Гуров не стал распространяться на эту тему и говорить, что во все времена рубились и стрелялись на дуэлях из-за прекрасных дам вполне приличного поведения, а просто завершил разговор, попрощался и отправился к Рыбникову.

Железнодорожник, выглянув в окно, увидел Гурова и молча кивнул головой. Через несколько секунд раздался звук отодвигаемого засова, и гулкий со сна голос пригласил:

– Заходи!

Просторные темные сени с запахом засушенных трав, дверь в такую же темную комнату. Гуров старательно смотрел под ноги, идя за хозяином.

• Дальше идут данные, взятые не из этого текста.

-- ==== Sys2Proof/Laws/Access.lean ====
section
/-!
SUPPORT. What a memory instruction does behind its register checks where nothing stands in its accesses' way.
-/

namespace Sys2Proof.Machine

/-- Accesses in the scratchpad and in the common registers change nothing as they are resolved: they take no
translation. -/
theorem resolveAcc_own {s : State} {c : Issuer} {sp : Space} {kind : AKind} {a : Acc} (h : sp ≠ .g) :
    (resolveAcc s c sp kind a).1 = s := by
  cases sp <;> first | exact absurd rfl h | rfl

/-- Where the registers are free, every access resolves and nothing else is met, a memory instruction performs. -/
theorem accessOp_free {s : State} {c : Issuer} {reach : Reach} {pre : List Cause} {sp : Space} {kind : AKind}
    {as : List Acc} {more : AccSum → List Cause} {go : AccSum → State} (hpre : Unmet pre)
    (hl : ∀ a ∈ as, a.lane ∈ c.all) (hr : resolves s c sp kind as = true) (hm : more (resolveAll s c sp kind as) = [])
    (hc : kind = .write ∨ commonWait (dropAnswers (resolveAll s c sp kind as).s c) c
      ((resolveAll s c sp kind as).oks.flatMap Prod.snd) = false) :
    accessOp s c reach pre sp kind as more go =
      go { resolveAll s c sp kind as with s := dropAnswers (resolveAll s c sp kind as).s c } := by
  obtain ⟨hp, hk⟩ : (resolveAll s c sp kind as).pend = [] ∧ (resolveAll s c sp kind as).lacks = [] := by
    simpa [resolves] using hr
  have hfree : freeLanes c.all pre = c.all := by
    unfold freeLanes
    rw [List.filter_eq_self]
    intro l _
    have : (pre.filter fun k => k.lanes.contains l) = [] := by
      rw [List.filter_eq_nil_iff]
      intro k hk
      simp [hpre k hk]
    unfold ownCause
    rw [this]
    rfl
  have hall : as.filter (fun a => (freeLanes c.all pre).contains a.lane) = as := by
    rw [List.filter_eq_self, hfree]
    intro a ha
    simpa using hl a ha
  have hpart : as.partition (fun a => (freeLanes c.all pre).contains a.lane) = (as, []) := by
    rw [List.partition_eq_filter_filter, hall]
    congr 1
    rw [List.filter_eq_nil_iff, hfree]
    intro a ha
    simpa using hl a ha
  have hw : widen c reach [] = [] := by cases reach <;> rfl
  unfold accessOp
  dsimp only
  rw [hpart]
  simp only [List.flatMap_nil, hw, List.append_nil, hp, hk, hm, List.isEmpty_nil, Bool.not_true]
  rw [report_unmet hpre]
  rcases hc with rfl | hc
  · simp
  · simp [hc]

end Sys2Proof.Machine
end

Наконец они оказались на большой кухне, отделенной от остальной части дома деревянной аркой и цветастой занавеской. Рыбников зажег маленький ночник на столике и показал глазами на мягкий табурет:

– Что-то еще случилось? Чего ты посреди ночи шастаешь?

– Александр Васильевич, простите меня за некоторый маскарад, – прямо заявил Гуров. – Иначе было нельзя, а теперь пришло время представиться по-настоящему. Я – полковник полиции из Москвы. Из Министерства внутренних дел. Тут я оказался случайно, но, видать, судьба. К вам пришел потому, что вы один из тех немногих мужиков в поселке, кому я верю, кого считаю честными гражданами, на кого могу положиться.

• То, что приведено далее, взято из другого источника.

-- ==== Sys2Proof/Tests/Slice0.lean ====
section
/-!
SUPPORT. Tests: ill-formed terms that WellFormed refuses, words written out from the spec's encoding tables and what
they decode to, single steps whose results the spec's tables give, and for each statement a state and operands that meet
its hypotheses.
-/

namespace Sys2Proof.Tests
open Sys2Proof Sys2Proof.Machine

set_option Elab.async false

/-! ## A small machine -/

/-- One wave of one gang whose eight slices stand at 0x1000. -/
def wave0 : Wave := { Wave.blank with gangs := [⟨0xFF, 0x1000, .none, none, 0, false⟩] }

/-- A package with one group, of the largest allotment, whose waves are given; the first gang of its wave 0 issues. -/
def withWaves (ws : List Wave) : State :=
  { State.reset with groups := [{ placedGroup 1 with waves := ws }], cur := some ⟨1, 0, 0⟩ }

/-- The issuing gang of such a package: the first of its first wave. -/
def issuerOf (s : State) : Issuer :=
  (issuer s).getD ⟨⟨0, 0, 0⟩, placedGroup 0, Wave.blank, ⟨0, 0, .none, none, 0, false⟩⟩

def demo : State := withWaves [wave0]
def demoC : Issuer := issuerOf demo

/-- A gang issues. -/
def issues (s : State) : Bool := issuer s == some (issuerOf s)

/-- A gang issues, and nothing keeps it from some registers. -/
def ready (s : State) (us : List Use) : Bool := issues s && allFree (issuerOf s) (issuerOf s).all us

/-- The same for the lanes that a guard leaves active. -/
def laneReady (s : State) (g : Guard) (us : List Use) : Bool :=
  issues s && allFree (issuerOf s) (issuerOf s).all [.pr g.p.val] && allFree (issuerOf s) ((issuerOf s).lanes g) us

/-- Each row's word decodes to the row's instruction. -/
def decodesTo (rows : List (Nat × Nat × Instr)) : Bool :=
  rows.all fun r => decodeTableWord r.1 r.2.1 == some r.2.2

/-! ## WellFormed refuses -/

/-- Guards, literals, type ranges, rounding codes, register runs, parts and bounds that the encoding tables forbid
(R55, R71, R219, R228, R243, R245, R258, R132, R200, R284, R340, R367). -/
theorem test_illformed : ([.bra ⟨true, 7⟩ false 0, .regang (.lit 256), .bar 0 (.lit 65536), .arrive 0 (.lit 65536),
    .spawn .zero 0 0 (.lit 8), .release false false, .mts (.wave .clock (.reg .zero)), .mts (.wave .tlanes (.lit 0x80000000)),
    .sadd ⟨.zero, .zero, .lit 256, .i8, false⟩, .smulh ⟨.zero, .zero, .reg .zero, .i8, true⟩,
    .sand ⟨.zero, .zero, .reg .zero, .f16, false⟩, .scmp .zero .zero (.reg .zero) .i8 .un, .smov .zero (.reg .zero) .f32,
    .sbfx ⟨.zero, .zero, .reg .zero, .i16, false⟩, .xsetb 0 .zero (.lit 257)] : List Instr).all (fun i => !i.wf) = true := by
  decide

theorem test_illformed_vector : ([.vadd ⟨⟨true, 7⟩, 0, 0, .reg 0, .i8, .rne, false⟩,
    .vadd ⟨Guard.always, 0, 0, .reg 0, .f32, .rne, false⟩, .vmin ⟨Guard.always, 0, 0, .reg 0, .i8, .rne, true⟩,
    .vadd ⟨Guard.always, 0, 0, .reg 0, .i8, .rtz, false⟩, .vdot4 ⟨Guard.always, 0, 0, .reg 0, 0, .i64, .rne, false⟩,
    .vmov Guard.always 0 (.reg 0) .i8, .vcvti ⟨Guard.always, 0, 0, .i8, .i8, 0, .rne, false⟩,
    .vcvti ⟨Guard.always, 0, 0, .i32, .i8, 4, .rne, false⟩,
    .vpack Guard.always 0 0 0 .i8 .i32 false, .vunpk Guard.always 254 0 .i16 .i8 false,
    .vfadd ⟨Guard.always, 0, 0, .reg 0, .f32, .rna, false⟩, .vfsqrt ⟨Guard.always, 0, 0, .f32, .rne, true⟩,
    .vfrcp ⟨Guard.always, 0, 0, .f64, .rne, false⟩, .vfcvt ⟨Guard.always, 0, 0, .f32, .f16, 0, .sr, false⟩,
    .vfcvti ⟨Guard.always, 0, 0, .i32, .f16, 0, .sr, false⟩, .vfjoin ⟨Guard.always, 0, 0, .reg 0, 0, .f32, .rne, false⟩,
    .voptm Guard.always 253 0 0, .vckadd Guard.always 0 0 .i16 false,
    .vfdot2 Guard.always 0 0 0 0 .f32 .rne false] : List Instr).all (fun i => !i.wf) = true := by decide

theorem test_illformed_block : ([.bamax Guard.always 0 252 .f32, .bscale Guard.always 0 0 .mxe4m3 .floor true,
    .bquant ⟨Guard.always, 0, 0, .mxe4m3, .f32, .rne, false, .fit⟩, .bdeq Guard.always 0 0 .f32 .mxe4m3 .sr false,
    .brescale ⟨Guard.always, 0, 0, .mxe2m1, .mxe4m3, .rne, true, .floor⟩, .scset Guard.always 0 (.reg 0) false false,
    .scset Guard.always 0 (.lit 0x10000) true true, .adeq Guard.always 0 0 0 .sr false 0,
    .xshfl ⟨Guard.always, 0, 0, .lit 256, .i8, false⟩, .xbfly Guard.always 254 0 0 0,
    .xred Guard.always .zero 0 .f32 .rne .and, .xred Guard.always .zero 0 .i32 .rtz .add,
    .xsample Guard.always .zero 0 (.reg .zero) .f16, .xmatch Guard.always 0 0 .i8] : List Instr).all
    (fun i => !i.wf) = true := by decide

theorem test_illformed_memory : ([.ld ⟨Guard.always, 0, 0, .reg .zero, .none, .g⟩, .ld ⟨Guard.always, 0, 0, .reg .zero, .i32, .c⟩,
    .ldb ⟨Guard.always, 0, .zero, .reg .zero, .zero, .mxe4m3, .c⟩, .ldb ⟨Guard.always, 0, .zero, .reg .zero, .zero, .f32, .g⟩,
    .atom ⟨Guard.always, 0, 0, .reg .zero, 0, .f32, .g, .and⟩, .atom ⟨Guard.always, 0, 0, .reg .zero, 254, .i32, .g, .cas⟩,
    .red ⟨Guard.always, 0, .reg .zero, 0, .i32, .g, .cas⟩, .ownGive .zero (.lit 513), .ownTake .zero (.lit 513),
    .ownt .zero .zero (.lit 65), .qpush ⟨Guard.always, 0, 0, .reg .zero, .c, 0⟩ 0, .push .zero 0 0 (.lit 1024),
    .engst .zero (.lit 65536) 0, .trayputAppend Guard.always 0 0 (.reg .zero) 0 .i32 .cas 0,
    .trayputDrain .zero 0 0 (.lit 32), .cnext Guard.always 253 0 .zero 0, .csplit Guard.always 254 0 0,
    .csave .zero (.reg .zero) 0 .c, .mma ⟨0, .zero, .zero, .f32, 0, false⟩, .mmax ⟨0, .zero, .zero, .f16, 1, false⟩ .zero,
    .mload 0 .zero (.reg .zero) .f64 .g, .mstore .zero (.reg .zero) 0 .f32 .g .rtz, .mread Guard.always 254 0 .zero .i64,
    .wbload .zero .zero .i8 0, .mck 0 (.col 254 .i64)] : List Instr).all (fun i => !i.wf) = true := by decide

/-! ## Words (R50, R51 and the encoding tables) -/

theorem test_decode_control : decodesTo [
    (32, 0x1C00, .nopH), (64, 0x1C01, .nopW), (96, 0x10000100003FC0000806, .bra ⟨false, 2⟩ true 0x1000),
    (96, 0xFFFFFFF00000003FC48D2C0A, .brs ⟨true, 3⟩ 0x1234 0xFFFFFFF0), (32, 0x1C0C, .joinH), (64, 0x1C0D, .joinW),
    (64, 0x181400811, .brx ⟨false, 2⟩ false (.s 5) (.reg (.s 6))), (96, 0x400000003FC0025C16, .call 9 0x40),
    (96, 0x80000003FC1425C1A, .calli 9 (.s 5) (.lit 8)), (64, 0x2401C1D, .ret 9),
    (64, 0x100001C21, .regang (.reg (.s 4))), (64, 0x1F0000C080411C25, .clause .memory 15 1 2 3 4),
    (64, 0xC080411C29, .wait 1 2 3 4), (32, 0x1C2C, .yieldH), (64, 0x1C2D, .yieldW),
    (96, 0x30200003FC0001C32, .bar 2 (.lit 3)), (64, 0x300000200001C35, .arrive 3 (.reg (.s 8))),
    (64, 0x10000050200DC39, .spawn (.s 3) 1 8 (.reg (.s 20))), (32, 0x1C3C, .exitH), (64, 0x1C3D, .exitW),
    (32, 0x1C40, .acquireH), (64, 0x1C41, .acquireW), (64, 0x200000000001C45, .release false true),
    (64, 0xC800000000001C49, .trap 200), (32, 0x1C4C, .tretH), (64, 0x1C4D, .tretW),
    (64, 0x1200000000024851, .mfs (.lane ⟨false, 2⟩ 9 .fflags)), (64, 0x1800000000025C51, .mfs (.wave (.s 9) .tvec)),
    (96, 0x201200003FC0000856, .mts (.fflags ⟨false, 2⟩ (.lit 0x20))),
    (64, 0x43000001C0001C55, .mts (.wave (.ck 3 4) (.reg (.s 7)))), (64, 0x1C59, .hint .spin),
    (64, 0x100000001401C59, .hint (.pace (.s 5)))] = true := by decide

theorem test_decode_scalar : decodesTo [
    (96, 0xFFFFFFF90041403FC0811C82, .sadd ⟨.s 4, .s 2, .lit 0xFFFFFFF9, .i32, true⟩),
    (64, 0x1C000C0811C85, .ssub ⟨.s 4, .s 2, .reg (.s 3), .i64, false⟩),
    (64, 0x41C000C0811C89, .smul ⟨.s 4, .s 2, .reg (.s 3), .i64, true⟩),
    (64, 0x20000C0811C8D, .smulh ⟨.s 4, .s 2, .reg (.s 3), .n64, false⟩),
    (64, 0x414000C0811C91, .sdiv ⟨.s 4, .s 2, .reg (.s 3), .i32, true⟩),
    (64, 0x1C000C0811C95, .srem ⟨.s 4, .s 2, .reg (.s 3), .i64, false⟩),
    (64, 0xC0811C99, .sand ⟨.s 4, .s 2, .reg (.s 3), .none, false⟩),
    (64, 0x1C000C0811C9D, .sor ⟨.s 4, .s 2, .reg (.s 3), .i64, false⟩),
    (64, 0x1C000C0811CA1, .sxor ⟨.s 4, .s 2, .reg (.s 3), .i64, false⟩),
    (64, 0x404000C0811CA5, .sshl ⟨.s 4, .s 2, .reg (.s 3), .i8, true⟩),
    (64, 0x1C000C0811CA9, .sshr ⟨.s 4, .s 2, .reg (.s 3), .i64, false⟩),
    (64, 0x1C000C0811CAD, .smin ⟨.s 4, .s 2, .reg (.s 3), .i64, false⟩),
    (64, 0x1C000C0811CB1, .smax ⟨.s 4, .s 2, .reg (.s 3), .i64, false⟩),
    (64, 0x202000080415CB5, .scmp (.s 5) (.s 1) (.reg (.s 2)) .n64 .lt),
    (64, 0x14080419CB9, .ssel (.s 6) (.s 1) (.reg (.s 2)) (.s 5)),
    (64, 0x1C03FC0019CBD, .smov (.s 6) (.reg .zero) .i64),
    (64, 0x30000024201DCC1, .slea (.s 7) (.s 8) (.reg (.s 9)) 3),
    (64, 0x18000C0811CC5, .sbfx ⟨.s 4, .s 2, .reg (.s 3), .n32, false⟩),
    (64, 0x1414080419CC9, .sbfi (.s 6) (.s 1) (.reg (.s 2)) (.s 5) .i32),
    (64, 0x20000007FDCCD, .spopc ⟨.zero, .s 1, .n64⟩), (64, 0xC00000419CD1, .sclz ⟨.s 6, .s 1, .i16⟩),
    (64, 0x200000000029CD5, .sarg (.s 10) 2), (96, 0x1000000003FC040DCDA, .xsetb 3 (.s 1) (.lit 256)),
    (64, 0xA00ACDD, .xld ⟨true, 3⟩ 2 40)] = true := by decide

theorem test_decode_vector : decodesTo [
    (96, 0x7F0040403FC0811D02, .vadd ⟨Guard.always, 4, 2, .lit 0x7F, .i8, .rne, true⟩),
    (64, 0x1C000C0812D05, .vsub ⟨⟨true, 3⟩, 4, 2, .reg 3, .i64, .rne, false⟩),
    (64, 0x414000C0811D09, .vmul ⟨Guard.always, 4, 2, .reg 3, .i32, .rne, true⟩),
    (64, 0x10000C0811D0D, .vmulh ⟨Guard.always, 4, 2, .reg 3, .n16, .rne, false⟩),
    (64, 0x40C240C0810911, .vmad ⟨⟨false, 2⟩, 4, 2, .reg 3, 9, .i16, .rne, true⟩),
    (64, 0x1C000C0811D15, .vdiv ⟨Guard.always, 4, 2, .reg 3, .i64, .rne, false⟩),
    (64, 0x1C000C0811D19, .vrem ⟨Guard.always, 4, 2, .reg 3, .i64, .rne, false⟩),
    (64, 0xC0811D1D, .vand ⟨Guard.always, 4, 2, .reg 3, .none, .rne, false⟩),
    (64, 0x1C000C0811D21, .vor ⟨Guard.always, 4, 2, .reg 3, .i64, .rne, false⟩),
    (64, 0x1C000C0811D25, .vxor ⟨Guard.always, 4, 2, .reg 3, .i64, .rne, false⟩),
    (64, 0x810929, .vnot ⟨⟨false, 2⟩, 4, 2, .none, .rne, false⟩),
    (64, 0x1C000C0811D2D, .vshl ⟨Guard.always, 4, 2, .reg 3, .i64, .rne, false⟩),
    (64, 0x1C000C0811D31, .vshr ⟨Guard.always, 4, 2, .reg 3, .i64, .rne, false⟩),
    (64, 0x1C000C0811D35, .vmin ⟨Guard.always, 4, 2, .reg 3, .i64, .rne, false⟩),
    (64, 0x1C000C0811D39, .vmax ⟨Guard.always, 4, 2, .reg 3, .i64, .rne, false⟩),
    (64, 0x41C0000081093D, .vabs ⟨⟨false, 2⟩, 4, 2, .i64, .rne, true⟩),
    (64, 0x1C00000810941, .vneg ⟨⟨false, 2⟩, 4, 2, .i64, .rne, false⟩),
    (64, 0xB020000C0814945, .vcmp ⟨⟨false, 2⟩, 5, 2, .reg 3, .n64, .le, true⟩),
    (64, 0x180C0811D49, .vsel Guard.always 4 2 (.reg 3) 6),
    (96, 0x3C000002403FC0011D4E, .vmov Guard.always 4 (.lit 0x3C00) .f16),
    (64, 0x1C00000810951, .vpopc ⟨⟨false, 2⟩, 4, 2, .i64, .rne, false⟩),
    (64, 0x1C00000810955, .vclz ⟨⟨false, 2⟩, 4, 2, .i64, .rne, false⟩),
    (64, 0x18000C0811D59, .vbfx ⟨Guard.always, 4, 2, .reg 3, .n32, .rne, false⟩),
    (64, 0x14240C081095D, .vbfi ⟨⟨false, 2⟩, 4, 2, .reg 3, 9, .i32, .rne, false⟩),
    (64, 0x18240C0810961, .vdot4 ⟨⟨false, 2⟩, 4, 2, .reg 3, 9, .n32, .rne, false⟩),
    (64, 0xC0003FC11D65, .viota Guard.always 4 .zero .i16), (64, 0xC11D69, .vrdx Guard.always 4 3),
    (64, 0x100DD6D, .vwrx Guard.always 3 4),
    (64, 0xA101C00000811D71, .vcvti ⟨Guard.always, 4, 2, .i64, .i8, 5, .rne, false⟩),
    (64, 0x3404000C0811D75, .vpack Guard.always 4 2 3 .i8 .i16 true),
    (64, 0x501C00000BF5D79, .vunpk Guard.always 253 2 .i64 .i32 false), (64, 0x240C0811D7D, .vpermb Guard.always 4 2 3 9)] = true := by decide

theorem test_decode_floating : decodesTo [
    (64, 0x4AC000C0811D81, .vfadd ⟨Guard.always, 4, 2, .reg 3, .f32, .rtz, true⟩),
    (64, 0x130000C0811D85, .vfsub ⟨Guard.always, 4, 2, .reg 3, .f64, .rup, false⟩),
    (64, 0x1A4000C0811D89, .vfmul ⟨Guard.always, 4, 2, .reg 3, .f16, .rdn, false⟩),
    (64, 0x328240C081098D, .vfma ⟨⟨false, 2⟩, 4, 2, .reg 3, 9, .bf16, .dyn, false⟩),
    (64, 0x2C000C0811D91, .vfdiv ⟨Guard.always, 4, 2, .reg 3, .f32, .rne, false⟩),
    (64, 0xB000000810995, .vfsqrt ⟨⟨false, 2⟩, 4, 2, .f64, .rtz, false⟩),
    (64, 0x2C000C0811D99, .vfmin ⟨Guard.always, 4, 2, .reg 3, .f32, .rne, false⟩),
    (64, 0x2C000C0811D9D, .vfmax ⟨Guard.always, 4, 2, .reg 3, .f32, .rne, false⟩),
    (64, 0x602C000C0815DA1, .vfcmp ⟨Guard.always, 5, 2, .reg 3, .f32, .un, false⟩),
    (64, 0x30000008109A5, .vfclass ⟨⟨false, 2⟩, 4, 2, .f64, .rne, false⟩),
    (64, 0x2C000008109A9, .vfrcp ⟨⟨false, 2⟩, 4, 2, .f32, .rne, false⟩),
    (64, 0x24000008109AD, .vfrsq ⟨⟨false, 2⟩, 4, 2, .f16, .rne, false⟩),
    (64, 0x28000008109B1, .vfexp2 ⟨⟨false, 2⟩, 4, 2, .bf16, .rne, false⟩),
    (64, 0x2C000008109B5, .vflog2 ⟨⟨false, 2⟩, 4, 2, .f32, .rne, false⟩),
    (64, 0x2C000C0811DB9, .vfscale ⟨Guard.always, 4, 2, .reg 3, .f32, .rne, false⟩),
    (64, 0x11AC00000811DBD, .vfrnd Guard.always 4 2 .f32 .rdn true),
    (64, 0x6B6B400000811DC1, .vfcvt ⟨Guard.always, 4, 2, .e4m3, .f32, 3, .sr, true⟩),
    (64, 0xB21400000811DC5, .vfcvti ⟨Guard.always, 4, 2, .i32, .f32, 0, .rna, false⟩),
    (64, 0x2603000000811DC9, .vicvtf ⟨Guard.always, 4, 2, .f64, .n32, 1, .rne, false⟩),
    (96, 0x52A00403FC0811DCE, .vfslice Guard.always 4 2 (.lit 5) 2 5),
    (64, 0x430240C08109D1, .vfjoin ⟨⟨false, 2⟩, 4, 2, .reg 3, 9, .f64, .rne, true⟩),
    (64, 0x2CF4000BF1DD5, .voptm Guard.always 252 2 61), (64, 0x10300000080DDD9, .vckadd Guard.always 3 2 .f64 true),
    (64, 0x100024080411DDD, .vcktst (.s 4) 1 2 (.s 9) true),
    (64, 0x424240C0811DE1, .vfdot2 Guard.always 4 2 3 9 .f16 .rne true)] = true := by decide

theorem test_decode_block : decodesTo [
    (64, 0x2C00002011E01, .bamax Guard.always 4 8 .f32),
    (64, 0x10DC00000811E05, .bscale Guard.always 4 2 .mxe2m1 .fit true),
    (64, 0x6A2CC00002011E09, .bquant ⟨Guard.always, 4, 8, .mxe4m3, .bf16, .sr, true, .fit⟩),
    (64, 0x184A400000821E0D, .bdeq Guard.always 8 2 .f16 .mxint8 .rtz true),
    (64, 0x1625400000811E11, .brescale ⟨Guard.always, 4, 2, .mxe3m2, .mxe2m3, .rna, false, .floor⟩),
    (64, 0x811E15, .scget Guard.always 4 2), (96, 0xABCD0200003FC0011E1A, .scset Guard.always 4 (.lit 0xABCD) false true),
    (64, 0x6400000811E1D, .aqparm Guard.always 4 2), (64, 0x4B2E4000C0811E21, .aquant Guard.always 4 2 3 .sr 2),
    (64, 0x7942C000C0811E25, .adeq Guard.always 4 2 3 .rne true 3),
    (64, 0x102C000C0811E41, .xshfl ⟨Guard.always, 4, 2, .reg 3, .f32, true⟩),
    (96, 0x9000100FFC0811E46, .xpush ⟨Guard.always, 4, 2, .lit 9, .n16, false⟩ 3),
    (64, 0x200000100019E49, .xbfly Guard.always 6 0 4 2),
    (64, 0x30001C0815E4D, .xbcast Guard.always 5 2 (.reg (.s 7)) .f64),
    (64, 0x200000000811E51, .xvote Guard.always (.s 4) 2 .ballot),
    (64, 0x12C00002419E55, .xred Guard.always (.s 6) 9 .f32 .rup .add),
    (64, 0xD01400002429E59, .xscan Guard.always 10 9 .i32 .rne .xor true),
    (64, 0x2010242DE5D, .xcompact Guard.always 11 9 4 (.s 8)),
    (64, 0x2C00283025E61, .xsample Guard.always (.s 9) 12 (.reg (.s 10)) .f32),
    (64, 0x1800002435E65, .xmatch Guard.always 13 9 .n32)] = true := by decide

– Ты не темни, полковник. Я на лесть не падок. Я срочную служил, два срока прапорщиком отпахал. И кабы не несчастный случай, был бы сейчас военным пенсионером. Поэтому, что такое родину беречь, мы знаем. Что случилось и что от меня надо?

– Есть у меня, Александр Васильевич, серьезные подозрения, что где-то в районе вашего поселка прячут украденные из карьера еще несколько лет назад запасы тротила. Много, килограммов пятьдесят, а может, и больше. И есть основания полагать, что и Калинина убили не просто так, и связь порвали не алкаши, намеревавшиеся пропить срезанный кабель. Что-то мне теперь кажется, что и капитан Воронин не своей смертью умер, а помогли ему, потому что он был опытным участковым и мог что-то заподозрить. А все происходящее за эти дни в поселке, я имею в виду и снесенный рекой мост, и сломавшуюся дрезину, наводит меня на мысль, что ждать нам нужно чего-то плохого и кардинального. Например, попытки вывезти отсюда взрывчатку. А уж кому она в наше время нужна, вы и сами можете догадаться.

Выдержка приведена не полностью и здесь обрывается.